In the SMASS classification, Jim Young is characterized as a stony S-type asteroid.

=== Slow rotator ===

Jim Young is a slow rotator. These are bodies that take much longer to rotate once around their axis than most other asteroids typically do. In January 2007, a rotational lightcurve was obtained by American astronomer Donald P. Pray at his Carbuncle Hill Observatory (912). It gave a long rotation period of 131.3 hours with a brightness variation of approximately 0.75 in magnitude (U=2).

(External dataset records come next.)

-- ==== Sys2Proof/Machine/Core.lean ====
section
/-! DEFINITION. The machine as the host sees it. -/

def Sys2Proof.core : Host.Core :=
  { State := Sys2Proof.Machine.State
    Fault := Sys2Proof.Machine.Fault
    Refusal := Sys2Proof.Machine.Refusal
    step := Sys2Proof.Machine.step
    reset := Sys2Proof.Machine.State.reset }
end

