/-! ### flagReject -/

@[simp] theorem flagReject_cmd (c : InvalidArg) (s : State) : (flagReject c s).cmd = s.cmd := rfl
@[simp] theorem flagReject_cmdWritten (c : InvalidArg) (s : State) : (flagReject c s).cmdWritten = s.cmdWritten := rfl
@[simp] theorem flagReject_tblReady (c : InvalidArg) (s : State) : (flagReject c s).tblReady = s.tblReady := rfl
@[simp] theorem flagReject_valid (c : InvalidArg) (s : State) : (flagReject c s).valid = false := rfl
@[simp] theorem flagReject_err (c : InvalidArg) (s : State) : (flagReject c s).err = true := rfl
@[simp] theorem flagReject_fatal (c : InvalidArg) (s : State) : (flagReject c s).fatal = s.fatal := rfl
@[simp] theorem flagReject_cause (c : InvalidArg) (s : State) : (flagReject c s).cause = Cause.invalidArgument c := rfl
@[simp] theorem flagReject_result (c : InvalidArg) (s : State) : (flagReject c s).result = s.result := rfl
@[simp] theorem flagReject_args (c : InvalidArg) (s : State) : (flagReject c s).args = s.args := rfl
@[simp] theorem flagReject_argWritten (c : InvalidArg) (s : State) : (flagReject c s).argWritten = s.argWritten := rfl
@[simp] theorem flagReject_tables (c : InvalidArg) (s : State) : (flagReject c s).tables = s.tables := rfl
@[simp] theorem flagReject_data (c : InvalidArg) (s : State) : (flagReject c s).data = s.data := rfl
@[simp] theorem flagReject_params (c : InvalidArg) (s : State) : (flagReject c s).params = s.params := rfl
@[simp] theorem flagReject_tableBuildOk (c : InvalidArg) (s : State) : (flagReject c s).tableBuildOk = s.tableBuildOk := rfl
@[simp] theorem flagReject_pending (c : InvalidArg) (s : State) : (flagReject c s).pending = s.pending := rfl
@[simp] theorem flagReject_reads (c : InvalidArg) (s : State) : (flagReject c s).reads = s.reads := rfl
@[simp] theorem flagReject_freeCount (c : InvalidArg) (s : State) : (flagReject c s).freeCount = s.freeCount := rfl

/-! ### flagFatal -/

@[simp] theorem flagFatal_cmd (s : State) : (flagFatal s).cmd = s.cmd := rfl
@[simp] theorem flagFatal_cmdWritten (s : State) : (flagFatal s).cmdWritten = s.cmdWritten := rfl
@[simp] theorem flagFatal_tblReady (s : State) : (flagFatal s).tblReady = s.tblReady := rfl
@[simp] theorem flagFatal_valid (s : State) : (flagFatal s).valid = false := rfl
@[simp] theorem flagFatal_err (s : State) : (flagFatal s).err = false := rfl
@[simp] theorem flagFatal_fatal (s : State) : (flagFatal s).fatal = true := rfl
@[simp] theorem flagFatal_cause (s : State) : (flagFatal s).cause = Cause.tableBuildFailure := rfl
@[simp] theorem flagFatal_result (s : State) : (flagFatal s).result = s.result := rfl
@[simp] theorem flagFatal_args (s : State) : (flagFatal s).args = s.args := rfl
@[simp] theorem flagFatal_argWritten (s : State) : (flagFatal s).argWritten = s.argWritten := rfl
@[simp] theorem flagFatal_tables (s : State) : (flagFatal s).tables = s.tables := rfl
@[simp] theorem flagFatal_data (s : State) : (flagFatal s).data = s.data := rfl
@[simp] theorem flagFatal_params (s : State) : (flagFatal s).params = s.params := rfl
@[simp] theorem flagFatal_tableBuildOk (s : State) : (flagFatal s).tableBuildOk = s.tableBuildOk := rfl
@[simp] theorem flagFatal_pending (s : State) : (flagFatal s).pending = s.pending := rfl
@[simp] theorem flagFatal_reads (s : State) : (flagFatal s).reads = s.reads := rfl
@[simp] theorem flagFatal_freeCount (s : State) : (flagFatal s).freeCount = s.freeCount := rfl

/-! ### flagResult -/

@[simp] theorem flagResult_cmd (v : Word) (s : State) : (flagResult v s).cmd = s.cmd := rfl
@[simp] theorem flagResult_cmdWritten (v : Word) (s : State) : (flagResult v s).cmdWritten = s.cmdWritten := rfl
@[simp] theorem flagResult_tblReady (v : Word) (s : State) : (flagResult v s).tblReady = s.tblReady := rfl
@[simp] theorem flagResult_valid (v : Word) (s : State) : (flagResult v s).valid = true := rfl
@[simp] theorem flagResult_err (v : Word) (s : State) : (flagResult v s).err = s.err := rfl
@[simp] theorem flagResult_fatal (v : Word) (s : State) : (flagResult v s).fatal = s.fatal := rfl
@[simp] theorem flagResult_cause (v : Word) (s : State) : (flagResult v s).cause = s.cause := rfl
@[simp] theorem flagResult_result (v : Word) (s : State) : (flagResult v s).result = v := rfl
@[simp] theorem flagResult_args (v : Word) (s : State) : (flagResult v s).args = s.args := rfl
@[simp] theorem flagResult_argWritten (v : Word) (s : State) : (flagResult v s).argWritten = s.argWritten := rfl
@[simp] theorem flagResult_tables (v : Word) (s : State) : (flagResult v s).tables = s.tables := rfl
@[simp] theorem flagResult_data (v : Word) (s : State) : (flagResult v s).data = s.data := rfl
@[simp] theorem flagResult_params (v : Word) (s : State) : (flagResult v s).params = s.params := rfl
@[simp] theorem flagResult_tableBuildOk (v : Word) (s : State) : (flagResult v s).tableBuildOk = s.tableBuildOk := rfl
@[simp] theorem flagResult_pending (v : Word) (s : State) : (flagResult v s).pending = s.pending := rfl
@[simp] theorem flagResult_reads (v : Word) (s : State) : (flagResult v s).reads = s.reads := rfl
@[simp] theorem flagResult_freeCount (v : Word) (s : State) : (flagResult v s).freeCount = s.freeCount := rfl

/-! ### raiseInvalid -/

@[simp] theorem raiseInvalid_cmd (c : InvalidArg) (s : State) : (raiseInvalid c s).cmd = s.cmd := rfl
@[simp] theorem raiseInvalid_cmdWritten (c : InvalidArg) (s : State) : (raiseInvalid c s).cmdWritten = s.cmdWritten := rfl
@[simp] theorem raiseInvalid_tblReady (c : InvalidArg) (s : State) : (raiseInvalid c s).tblReady = s.tblReady := rfl
@[simp] theorem raiseInvalid_valid (c : InvalidArg) (s : State) : (raiseInvalid c s).valid = false := rfl
@[simp] theorem raiseInvalid_err (c : InvalidArg) (s : State) : (raiseInvalid c s).err = true := rfl
@[simp] theorem raiseInvalid_fatal (c : InvalidArg) (s : State) : (raiseInvalid c s).fatal = s.fatal := rfl
@[simp] theorem raiseInvalid_cause (c : InvalidArg) (s : State) : (raiseInvalid c s).cause = Cause.invalidArgument c := rfl
@[simp] theorem raiseInvalid_result (c : InvalidArg) (s : State) : (raiseInvalid c s).result = s.result := rfl
@[simp] theorem raiseInvalid_args (c : InvalidArg) (s : State) : (raiseInvalid c s).args = s.args := rfl
@[simp] theorem raiseInvalid_argWritten (c : InvalidArg) (s : State) : (raiseInvalid c s).argWritten = s.argWritten := rfl
@[simp] theorem raiseInvalid_tables (c : InvalidArg) (s : State) : (raiseInvalid c s).tables = s.tables := rfl
@[simp] theorem raiseInvalid_data (c : InvalidArg) (s : State) : (raiseInvalid c s).data = s.data := rfl
@[simp] theorem raiseInvalid_params (c : InvalidArg) (s : State) : (raiseInvalid c s).params = s.params := rfl
@[simp] theorem raiseInvalid_tableBuildOk (c : InvalidArg) (s : State) : (raiseInvalid c s).tableBuildOk = s.tableBuildOk := rfl
@[simp] theorem raiseInvalid_pending (c : InvalidArg) (s : State) : (raiseInvalid c s).pending = s.pending := rfl
@[simp] theorem raiseInvalid_reads (c : InvalidArg) (s : State) : (raiseInvalid c s).reads = s.reads := rfl
@[simp] theorem raiseInvalid_freeCount (c : InvalidArg) (s : State) : (raiseInvalid c s).freeCount = s.freeCount := rfl

/-! ### raiseFatal -/

@[simp] theorem raiseFatal_cmd (s : State) : (raiseFatal s).cmd = s.cmd := rfl
@[simp] theorem raiseFatal_cmdWritten (s : State) : (raiseFatal s).cmdWritten = s.cmdWritten := rfl
@[simp] theorem raiseFatal_tblReady (s : State) : (raiseFatal s).tblReady = s.tblReady := rfl
@[simp] theorem raiseFatal_valid (s : State) : (raiseFatal s).valid = false := rfl
@[simp] theorem raiseFatal_err (s : State) : (raiseFatal s).err = false := rfl
@[simp] theorem raiseFatal_fatal (s : State) : (raiseFatal s).fatal = true := rfl
@[simp] theorem raiseFatal_cause (s : State) : (raiseFatal s).cause = Cause.tableBuildFailure := rfl
@[simp] theorem raiseFatal_result (s : State) : (raiseFatal s).result = s.result := rfl
@[simp] theorem raiseFatal_args (s : State) : (raiseFatal s).args = s.args := rfl
@[simp] theorem raiseFatal_argWritten (s : State) : (raiseFatal s).argWritten = s.argWritten := rfl
@[simp] theorem raiseFatal_tables (s : State) : (raiseFatal s).tables = s.tables := rfl
@[simp] theorem raiseFatal_data (s : State) : (raiseFatal s).data = s.data := rfl
@[simp] theorem raiseFatal_params (s : State) : (raiseFatal s).params = s.params := rfl
@[simp] theorem raiseFatal_tableBuildOk (s : State) : (raiseFatal s).tableBuildOk = s.tableBuildOk := rfl
@[simp] theorem raiseFatal_pending (s : State) : (raiseFatal s).pending = s.pending := rfl
@[simp] theorem raiseFatal_reads (s : State) : (raiseFatal s).reads = s.reads := rfl
@[simp] theorem raiseFatal_freeCount (s : State) : (raiseFatal s).freeCount = s.freeCount := rfl

/-! ### construct -/

@[simp] theorem construct_cmd (s : State) : (construct s).cmd = s.cmd := rfl
@[simp] theorem construct_cmdWritten (s : State) : (construct s).cmdWritten = s.cmdWritten := rfl
@[simp] theorem construct_tblReady (s : State) : (construct s).tblReady = true := rfl
@[simp] theorem construct_valid (s : State) : (construct s).valid = s.valid := rfl
@[simp] theorem construct_err (s : State) : (construct s).err = s.err := rfl
@[simp] theorem construct_fatal (s : State) : (construct s).fatal = s.fatal := rfl
@[simp] theorem construct_cause (s : State) : (construct s).cause = s.cause := rfl
@[simp] theorem construct_result (s : State) : (construct s).result = s.result := rfl
@[simp] theorem construct_args (s : State) : (construct s).args = s.args := rfl
@[simp] theorem construct_argWritten (s : State) : (construct s).argWritten = s.argWritten := rfl
@[simp] theorem construct_tables (s : State) : (construct s).tables = buildTables s.params.poly := rfl
@[simp] theorem construct_data (s : State) : (construct s).data = s.data := rfl
@[simp] theorem construct_params (s : State) : (construct s).params = s.params := rfl
@[simp] theorem construct_tableBuildOk (s : State) : (construct s).tableBuildOk = s.tableBuildOk := rfl
@[simp] theorem construct_pending (s : State) : (construct s).pending = s.pending := rfl
@[simp] theorem construct_reads (s : State) : (construct s).reads = s.reads := rfl
@[simp] theorem construct_freeCount (s : State) : (construct s).freeCount = s.freeCount := rfl

/-! ### openLaunch -/

@[simp] theorem openLaunch_cmd (w : Word) (s : State) : (openLaunch w s).cmd = w := rfl
@[simp] theorem openLaunch_cmdWritten (w : Word) (s : State) : (openLaunch w s).cmdWritten = true := rfl
@[simp] theorem openLaunch_tblReady (w : Word) (s : State) : (openLaunch w s).tblReady = s.tblReady := rfl
@[simp] theorem openLaunch_valid (w : Word) (s : State) : (openLaunch w s).valid = false := rfl
@[simp] theorem openLaunch_err (w : Word) (s : State) : (openLaunch w s).err = false := rfl
@[simp] theorem openLaunch_fatal (w : Word) (s : State) : (openLaunch w s).fatal = s.fatal := rfl
@[simp] theorem openLaunch_cause (w : Word) (s : State) : (openLaunch w s).cause = Cause.none := rfl
@[simp] theorem openLaunch_result (w : Word) (s : State) : (openLaunch w s).result = Config.freeResult s.freeCount := rfl
@[simp] theorem openLaunch_args (w : Word) (s : State) : (openLaunch w s).args = s.args := rfl
@[simp] theorem openLaunch_argWritten (w : Word) (s : State) : (openLaunch w s).argWritten = s.argWritten := rfl
@[simp] theorem openLaunch_tables (w : Word) (s : State) : (openLaunch w s).tables = s.tables := rfl
@[simp] theorem openLaunch_data (w : Word) (s : State) : (openLaunch w s).data = s.data := rfl
@[simp] theorem openLaunch_params (w : Word) (s : State) : (openLaunch w s).params = s.params := rfl
@[simp] theorem openLaunch_tableBuildOk (w : Word) (s : State) : (openLaunch w s).tableBuildOk = s.tableBuildOk := rfl
@[simp] theorem openLaunch_pending (w : Word) (s : State) : (openLaunch w s).pending = s.pending := rfl
@[simp] theorem openLaunch_reads (w : Word) (s : State) : (openLaunch w s).reads = s.reads := rfl
@[simp] theorem openLaunch_freeCount (w : Word) (s : State) : (openLaunch w s).freeCount = s.freeCount + 1 := rfl
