/-! ### The three ends of a launch (R160) -/

theorem rejects {i : Instr} {s : State} {c : InvalidArg} (hf : s.fatal = false) (hc : operandCheck i s = some c) :
    ∃ t, exec i s = .next t ∧ Rejected (encode i) c s t :=
  ⟨_, exec_rejects hf hc, rejected_raiseInvalid_openLaunch (encode i) c hf⟩

theorem died_raiseFatal_openLaunch (w : Word) {s : State} (hr : s.tblReady = false) :
    Died w s (raiseFatal (openLaunch w s)) :=
  ⟨rfl, rfl, rfl, rfl, rfl, rfl, hr, keepsInputs_refl s⟩

theorem succeeded_flagResult (i : Instr) (v : Word) {s : State} (htab : TablesLegal s) (hf : s.fatal = false)
    (hb : CanBuild s) : Succeeded i v s (flagResult v (readied (encode i) s)) := by
  obtain ⟨hready, hfatal, -, herr, hcause⟩ := readied_flags (encode i) hb
  exact ⟨readied_cmd _ s, readied_cmdWritten _ s, rfl, rfl, herr, hfatal.trans hf, hcause, hready,
    readied_tables _ htab hb, keepsInputs_readied _ s⟩

theorem completes {i : Instr} {s : State} {v : Word} (htab : TablesLegal s) (hf : s.fatal = false) (hb : CanBuild s)
    (hc : operandCheck i s = none) (hv : commandResult i (readied (encode i) s) = some v) :
    ∃ t, exec i s = .next t ∧ Succeeded i v s t :=
  ⟨_, exec_results hf hc hb hv, succeeded_flagResult i v htab hf hb⟩

/-! ### Length fields (R35) -/

/-- Bit 63 is the sign of a length (R10, R35). -/
theorem getLsbD_last_iff_toInt_neg (v : Word) : v.getLsbD 63 = true ↔ v.toInt < 0 := by
  have hmsb : v.msb = v.getLsbD 63 := BitVec.msb_eq_getLsbD_last v
  rw [← hmsb, BitVec.msb_eq_toInt, decide_eq_true_iff]

theorem getLsbD_last_iff_le_toNat (v : Word) : v.getLsbD 63 = true ↔ 2 ^ 63 ≤ v.toNat := by
  have hmsb : v.msb = v.getLsbD 63 := BitVec.msb_eq_getLsbD_last v
  rw [← hmsb, BitVec.msb_eq_decide, decide_eq_true_iff]

theorem not_getLsbD_last {v : Word} (h : v.toNat < 2 ^ 63) : ¬v.getLsbD 63 = true := by
  rw [getLsbD_last_iff_le_toNat]
  exact Nat.not_le.mpr h

theorem lengthValue_eq_toNat {v : Word} (h : v.toNat < 2 ^ 63) : lengthValue v = v.toNat := by
  rw [lengthValue, BitVec.extractLsb'_toNat, Nat.shiftRight_zero, Nat.mod_eq_of_lt h]

/-- A length that is not negative is its own unsigned reading (R10). -/
theorem toNat_of_toInt_nonneg {v : Word} (h : 0 ≤ v.toInt) : v.toNat < 2 ^ 63 ∧ v.toInt = v.toNat := by
  have hlt : v.toNat < 2 ^ 63 := by
    rw [← Nat.not_le, ← getLsbD_last_iff_le_toNat, getLsbD_last_iff_toInt_neg]
    exact Int.not_lt.mpr h
  exact ⟨hlt, BitVec.toInt_eq_toNat_of_lt (by omega)⟩

/-! ### The launch of every command -/

theorem operandCheck_compute (s : State) :
    operandCheck .compute s = if s.args[1].getLsbD 63 then some .negativeLength
      else if s.data.length < lengthValue s.args[1] then some .bufferSize else none := rfl

/-- The causes a command's check can give are those of its row of R163. -/
theorem operandCheck_eq_some_cases {i : Instr} {s : State} {c : InvalidArg} (h : operandCheck i s = some c) :
    (c = .negativeLength ∧ (i = .compute ∨ i = .combine ∨ i = .mulxn))
    ∨ (c = .bufferSize ∧ i = .compute)
    ∨ (c = .malformed ∧ (i = .tblSingle ∨ i = .tblWide)) := by
  cases i with
  | compute =>
    rw [operandCheck_compute] at h
    split_ifs at h <;> simp_all
  | combine | mulxn | tblSingle | tblWide => simp_all [operandCheck]
  | gf2mul | tblBuild => simp [operandCheck] at h

/-- Settles O19: at a live block the cause of a reject is that of the operand check. -/
theorem whoRaisesWhat : Obligations.WhoRaisesWhat := by
  intro i s t c hf hexec hcause
  cases commandEnd_of_exec hexec with
  | dead hdead => simp [hf] at hdead
  | rejected _ c' hc =>
    obtain rfl : c' = c := by simpa using hcause
    exact operandCheck_eq_some_cases hc
  | died => simp at hcause
  | built _ hb | resulted _ _ hb =>
    obtain ⟨-, -, -, -, hnone⟩ := readied_flags (encode i) hb
    simp [hnone] at hcause

/-- A command that passes its check has a value: COMPUTE finds its bytes in the canonical buffer (R51). -/
theorem exists_commandResult {i : Instr} {s : State} (hwf : Memory.wf s.data = true) (hc : operandCheck i s = none)
    (hi : i ≠ .tblBuild) : ∃ v, commandResult i s = some v := by
  cases i with
  | compute =>
    have hlen : lengthValue s.args[1] ≤ Memory.avail s.data := by
      rw [operandCheck_compute] at hc
      split_ifs at hc with hneg hlong
      exact Nat.not_lt.mp hlong
    exact ⟨_, by rw [commandResult, readBytes_of_wf hwf hlen, Option.map_some]⟩
  | combine | mulxn | gf2mul | tblSingle | tblWide => exact ⟨_, rfl⟩
  | tblBuild => exact absurd rfl hi

@[simp] theorem operandCheck_readied (i : Instr) (w : Word) (s : State) :
    operandCheck i (readied w s) = operandCheck i s :=
  operandCheck_congr (by simp) (by simp)

theorem exists_commandResult_readied {i : Instr} {s : State} (hwf : Memory.wf s.data = true)
    (hc : operandCheck i s = none) (hi : i ≠ .tblBuild) : ∃ v, commandResult i (readied (encode i) s) = some v :=
  exists_commandResult (by simpa using hwf) (by simpa using hc) hi

/-- Settles O15: the operand check, `CanBuild` and the value decide between the three ends. -/
theorem launchSequence : Obligations.LaunchSequence := by
  rintro i s ⟨-, -, htab, hwf⟩ hf
  refine ⟨fun c => rejects hf, fun hc hb => ?died, fun hc hb hi => ?resulted⟩
  case died =>
    obtain ⟨hr, hok⟩ := (not_canBuild_iff s).mp hb
    exact ⟨_, exec_dies hf hc hr hok, died_raiseFatal_openLaunch (encode i) hr⟩
  case resulted =>
    obtain ⟨v, hv⟩ := exists_commandResult_readied hwf hc hi
    obtain ⟨t, ht⟩ := completes htab hf hb hc hv
    exact ⟨t, v, ht⟩

/-! ### Relaunch (R39, R171) -/

theorem commandResult_relaunch {i : Instr} {s : State} {v : Word} (hb : CanBuild s)
    (hv : commandResult i (readied (encode i) s) = some v) :
    commandResult i (readied (encode i) (flagResult v (readied (encode i) s))) = some v := by
  obtain ⟨hready, -⟩ := readied_flags (encode i) hb
  have hstanding : readied (encode i) (flagResult v (readied (encode i) s))
      = openLaunch (encode i) (flagResult v (readied (encode i) s)) := ensureTables_ready hready
  rw [hstanding, ← hv]
  exact commandResult_congr (fun _ _ => rfl) rfl rfl rfl

/-- Settles O20: no end of a launch changes what the next one looks at, but that the tables then stand. -/
theorem relaunchRepeats : Obligations.RelaunchRepeats := by
  intro i s t hexec
  cases commandEnd_of_exec hexec with
  | dead hf => exact ⟨s, hexec, rfl, rfl, rfl, rfl, rfl, fun _ => rfl⟩
  | rejected hf c hc =>
    have hagain : operandCheck i (raiseInvalid c (openLaunch (encode i) s)) = some c :=
      (operandCheck_congr (fun _ _ => rfl) rfl).trans hc
    exact ⟨_, exec_rejects hf hagain, rfl, rfl, rfl, rfl, rfl, fun h => by simp at h⟩
  | died hf hc hr hok =>
    exact ⟨_, exec_of_commandEnd (.dead rfl), rfl, rfl, rfl, rfl, rfl, fun _ => rfl⟩
  | built hf hb hi =>
    subst hi
    obtain ⟨hready, hfatal, hvalid, herr, hcause⟩ := readied_flags (encode .tblBuild) hb
    have hagain := exec_tblBuild_ends (hfatal.trans hf) (.inl hready)
    obtain ⟨hready', hfatal', hvalid', herr', hcause'⟩ :=
      readied_flags (encode .tblBuild) (s := readied (encode .tblBuild) s) (.inl hready)
    exact ⟨_, hagain, hvalid'.trans hvalid.symm, herr'.trans herr.symm, hfatal', hcause'.trans hcause.symm,
      hready'.trans hready.symm, fun h => by simp [hvalid] at h⟩
  | resulted hf hc hb v hv =>
    obtain ⟨hready, hfatal, -, herr, hcause⟩ := readied_flags (encode i) hb
    have hagain : operandCheck i (flagResult v (readied (encode i) s)) = none :=
      (operandCheck_congr (by simp) (by simp)).trans hc
    have hbuild : CanBuild (flagResult v (readied (encode i) s)) := .inl hready
    obtain ⟨hready', hfatal', -, herr', hcause'⟩ := readied_flags (encode i) hbuild
    exact ⟨_, exec_results (hfatal.trans hf) hagain hbuild (commandResult_relaunch hb hv), rfl, herr'.trans herr.symm,
      hfatal', hcause'.trans hcause.symm, hready'.trans hready.symm, fun _ => rfl⟩

/-! ### COMPUTE (R110 to R112) -/

/-- Settles O21: the bytes read are the first `n` of the canonical buffer. -/
theorem computeCompletes : Obligations.ComputeCompletes := by
  intro s htab hwf hf hb hlt hle
  have hlen := lengthValue_eq_toNat hlt
  have hc : operandCheck .compute s = none := by
    have hfits : ¬s.data.length < lengthValue s.args[1] := by rw [hlen]; exact Nat.not_lt.mpr hle
    rw [operandCheck_compute, if_neg (not_getLsbD_last hlt), if_neg hfits]
  refine completes htab hf hb hc ?_
  simp [commandResult, hlen, readBytes_of_wf hwf hle, readied_tables _ htab hb, buildTables]

/-- Settles O22: the checks in their order, the second where the first passes. -/
theorem computeRejects : Obligations.ComputeRejects := by
  intro s hf
  refine ⟨fun hneg => rejects (i := .compute) hf ?_, fun hnonneg hlong => rejects (i := .compute) hf ?_⟩
  · exact if_pos ((getLsbD_last_iff_toInt_neg _).mpr hneg)
  · obtain ⟨hlt, hint⟩ := toNat_of_toInt_nonneg hnonneg
    have hexceeds : s.data.length < lengthValue s.args[1] := by
      rw [lengthValue_eq_toNat hlt]
      rw [hint] at hlong
      exact_mod_cast hlong
    rw [operandCheck_compute, if_neg (not_getLsbD_last hlt), if_pos hexceeds]

/-- Settles O42: no byte is read, and the two complements cancel. -/
theorem emptyInputIdentity : Obligations.EmptyInputIdentity := by
  have hempty : ∀ (single : Vector Word 256) (s : Word), crc64 single [] s = s := fun _ _ =>
    Engine.complement_complement _
  refine ⟨hempty, fun s hf hb hzero => ?_⟩
  have hc : operandCheck .compute s = none := by simp [operandCheck, hzero]
  have hv : commandResult .compute (readied (encode .compute) s) = some s.args[0] := by
    simp [commandResult, hzero, lengthValue, Memory.readBytes, hempty]
  exact ⟨_, exec_results hf hc hb hv, rfl, rfl⟩

/-! ### MULXN and COMBINE (R140, R145) -/

/-- Settles O24: both forms of `mulXN` are that many zero steps. -/
theorem mulxnCompletes : Obligations.MulxnCompletes := by
  intro s htab hf hb hlt
  have hc : operandCheck .mulxn s = none := if_neg (not_getLsbD_last hlt)
  refine completes htab hf hb hc ?_
  simp [commandResult, readied_tables _ htab hb, lengthValue_eq_toNat hlt, mulXN_eq_mulXNIter _ _ hlt, mulXNIter]

/-- COMBINE with valid lengths answers the six steps over zero steps (R145, R146). -/
theorem combine_completes {s : State} (htab : TablesLegal s) (hf : s.fatal = false) (hb : CanBuild s)
    (hA : s.args[3].toNat < 2 ^ 63) (hB : s.args[6].toNat < 2 ^ 63) :
    ∃ t, exec .combine s = .next t ∧ Succeeded .combine
      (combineWith (mulXNIter (buildSingle s.params.poly)) s.args[0] s.args[1] s.args[2] s.args[3].toNat
        s.args[4] s.args[5] s.args[6].toNat) s t := by
  have hc : operandCheck .combine s = none :=
    if_neg (not_or.mpr ⟨not_getLsbD_last hA, not_getLsbD_last hB⟩)
  refine completes htab hf hb hc ?_
  simp [commandResult, readied_tables _ htab hb, lengthValue_eq_toNat hA, lengthValue_eq_toNat hB,
    combineWith_mulXN _ _ _ _ _ _ hA hB]

/-- Settles O23: step 2's test written as a correction that may be 0. -/
theorem combineCompletes : Obligations.CombineCompletes := by
  intro s htab hf hb hA hB
  have hcompletes := combine_completes htab hf hb hA hB
  by_cases hseeds : s.args[1] = s.args[0]
  · simpa [combineWith, hseeds, mulXNIter, allOnes64] using hcompletes
  · simpa [combineWith, hseeds, mulXNIter, allOnes64] using hcompletes

/-- Settles O35: the six steps on true CRCs and lengths are the concatenation's CRC (R148). -/
theorem combineCommandIsConcatenation : Obligations.CombineCommandIsConcatenation := by
  intro s A B htab hf hb hA hB hcrcA hlenA hcrcB hlenB
  obtain ⟨t, hexec, hsucceeded⟩ := combine_completes htab hf hb (hlenA ▸ hA) (hlenB ▸ hB)
  obtain ⟨-, -, hresult, hvalid, -, -, -, -, -, -, -, hdata, -⟩ := hsucceeded
  rw [hcrcA, hlenA, hcrcB, hlenB, combineWith_crc64] at hresult
  exact ⟨t, hexec, hvalid, hdata, hresult⟩

/-- Settles O25: bit 63 is the sign, and COMBINE's one check covers both lengths. -/
theorem negativeLengthRejects : Obligations.NegativeLengthRejects := by
  intro s hf
  refine ⟨fun hneg => rejects (i := .mulxn) hf ?_, fun hneg => rejects (i := .combine) hf (if_pos ?_)⟩
  · exact if_pos ((getLsbD_last_iff_toInt_neg _).mpr hneg)
  · exact hneg.imp (getLsbD_last_iff_toInt_neg _).mpr (getLsbD_last_iff_toInt_neg _).mpr

/-! ### GF2MUL (R133, R134) -/

/-- The loop of R133 as a sum over the exponents, the bits of `b` from bit `k - 1` down. -/
theorem gf2mulLoop_eq_foldl (poly b : Word) (k : Nat) (a r : Word) :
    gf2mulLoop poly b k a r
      = (List.range k).foldl (fun r i => if b.getLsbD (k - 1 - i) then r ^^^ mulxIter poly i a else r) r := by
  induction k generalizing a r with
  | zero => rfl
  | succ k ih =>
    have hbit : ∀ i, k - 1 - i = k - (i + 1) := fun i => by omega
    rw [gf2mulLoop, ih, List.range_succ_eq_map, List.foldl_cons, List.foldl_map]
    simp only [hbit, mulxIter, Nat.add_sub_cancel, Nat.sub_zero]

/-- Settles O26: no operand is illegal, and the loop is the sum over the coefficients of `ARG1`. -/
theorem gf2mulCompletes : Obligations.Gf2mulCompletes := by
  intro s htab hf hb
  refine completes htab hf hb rfl ?_
  simp only [commandResult, readied_params, readied_args]
  exact congrArg some (gf2mulLoop_eq_foldl s.params.poly s.args[1] 64 s.args[0] 0)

=== Diameter and albedo ===

According to two different data sets from NASA's space-based Wide-field Infrared Survey Explorer with its subsequent NEOWISE mission, Jim Young measures between 6.6 and 7.7 kilometers in diameter and its surface has an albedo between 0.190 and 0.251. The Collaborative Asteroid Lightcurve Link assumes an albedo of 0.24 – derived from 8 Flora, the family's largest member and namesake – and calculates a diameter of 7.5 kilometers with an absolute magnitude of 12.8.

== Naming ==

This minor planet was named for American astronomer James Young at JPL's Table Mountain Observatory near Wrightwood, California. At the time of citation, his numerous photometric observations significantly contributed to the number of then known rotation periods of asteroids. The official naming citation was published by the Minor Planet Center on 10 September 1984 (M.P.C. 9081). Young is also a prolific discoverer of minor planets, credited by the Minor Planet Center with the discovery of more than 250 numbered bodies.